“Also in the good-news department this morning, yesterday I got a nice letter from my daughter-in-law, Lois, who tells me that Bobby has just been promoted to the new position of vice president in charge of operations of Fowler Poultry Enterprises, and for a boy who flunked the sixth grade and could not spell monkey, much less millipede, believe me, that is quite a feat!”

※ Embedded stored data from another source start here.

-- ==== Sys2Proof/Tests/Slice0.lean ====
section
/-! SUPPORT. Tests: one ill-formed command for each check of WellFormed; one or two steps for the commands, with the values of the spec's
own examples and worked sequences; and, for each statement with hypotheses, a state and operands that meet them. -/

namespace Sys2Proof.Tests

open Sys2Proof Sys2Proof.Machine

/-! ### Well-formed commands -/

theorem test_wf_line_24 : Instr.wellFormed (.lineDefinitionWrite 0 .p2 24 []) = false := by decide
theorem test_wf_line_23 : Instr.wellFormed (.lineDefinitionWrite 0 .p2 23 []) = true := by decide
theorem test_wf_item_32 : Instr.wellFormed (.itemDefinitionWrite 0 .p2 32 []) = false := by decide
theorem test_wf_publish_group_5 : Instr.wellFormed (.publishComplete 0 5) = false := by decide
theorem test_wf_unknown_known_word : Instr.wellFormed (.unknownCommand 0 .p0 0x2000 0) = false := by decide
theorem test_wf_unknown_free_word : Instr.wellFormed (.unknownCommand 0 .p0 0x4000 0) = true := by decide
theorem test_wf_job_code_6 : Instr.wellFormed (.invalidJobCode 0 .p0 true 6 0) = false := by decide
theorem test_wf_job_code_7 : Instr.wellFormed (.invalidJobCode 0 .p0 true 7 0) = true := by decide

/-! ### Small states -/

/-- The state a command leaves. -/
def after (c : Instr) (s : State) : State := match exec c s with | .next t => t | _ => s

/-- A side in a state, at a position, with REFERENCED and TIMED set. -/
def side (st : SideState) (position : Int) (counter : Nat) : ShaftSide :=
  { ShaftSide.initial with state := st, position := position, referenced := true, timed := true, counter := counter }

/-- The shaft unit at tick 1,000,000 with the SHAFT job enabled. -/
def shaft (hs ls : ShaftSide) : State :=
  { State.reset with
    now := 1000000
    jobs := { State.reset.jobs with shaft := true }
    sau := { Sau.initial with hs := hs, ls := ls, lz := ⟨false, false, none⟩ } }

/-- Both sides TRACKING in the middle of a turn. -/
def turning : State := shaft (side .tracking 100 500) (side .tracking 5 500)

/-- The same with the held level of B high. -/
def bHigh : State := { turning with sau := { turning.sau with lb := ⟨true, true, none⟩ } }

/-- The same with REVERSE set. -/
def reversed (s : State) : State := { s with sau := { s.sau with reverse := true } }

/-- Jobs by their order in R191. -/
def withJobs (s : State) (shaft gear grid coinc icing maint : Bool) : State :=
  { s with jobs := ⟨shaft, gear, grid, coinc, icing, maint⟩ }

/-- The flag in every copy, as data. -/
def everyCopy (f : Flag) (s : State) : Bool := s.rep.p0.hasFlag f && s.rep.p1.hasFlag f && s.rep.p2.hasFlag f

/-- The answer and reason of a port's result record. -/
def answerOf (p : PortId) (s : State) : Answer × Reason := ((s.pi.get p).result.answer, (s.pi.get p).result.reason)

/-! ### Shaft Angle Unit: 01_shaft_angle_and_speed.md, R4 to R17 and the worked sequence -/

theorem test_encoder_forward : (after (.encoderEdge 1 .a true) turning).sau.hs.position = 101 := by decide
theorem test_encoder_reverse :
    ((after (.encoderEdge 1 .a true) bHigh).sau.hs.position, (after (.encoderEdge 1 .a true) bHigh).sau.reverse)
      = (99, true) := by decide
theorem test_index_closes_period :
    let t := after (.indexEdge 0 true) (shaft (side .seeking 4096 1600000) (side .seeking 0 0))
    (t.sau.hs.state, t.sau.hs.lastPeriod, t.sau.hs.speed) = (.tracking, 1600000, 24000) := by decide
theorem test_index_slip :
    let t := after (.indexEdge 0 true) (shaft (side .tracking 4095 1598600) (side .seeking 0 0))
    (t.sau.hs.consecutive, t.sau.hs.counter, everyCopy .slip t) = (1, 0, true) := by decide
theorem test_tooth_angle : (after (.toothEdge 0 true) turning).sau.lastAngle = some (.ls, 5) := by decide
theorem test_ls_index_speed :
    (after (.lsIndexEdge 0 true) (shaft (side .tracking 0 0) (side .tracking 128 160000000))).sau.ls.speed = 3840 := by decide
theorem test_ratio_of_95_revolutions_fails : ratioMismatch 95 24909 = true ∧ ratioMismatch 97 24909 = false := by decide

/-- Worked sequence: the timer of the HS side expires at t 205,107,000. -/
def standing : State :=
  let s := shaft { side .tracking 17 0 with lastPeriod := 1598400, speed := 24024, standstill := some 205107000 } (side .seeking 0 0)
  { s with now := 5107000 }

  The Governors Convention

  IN 1966 BETTY RAYE was relieved to learn that there was another wife running for a governorship. Lurleen Wallace of Alabama had announced her candidacy. Betty Raye did not know anything about her but she prayed she would win so she would not have to be the lone woman governor in the United States anymore. It was not fun.

  Early the next year, when Governor Betty Raye Sparks of Missouri received her invitation to the National Governors Convention in Washington, she said, “I’m not going to go up there with all those real governors, Hamm. I’d make a fool of myself.”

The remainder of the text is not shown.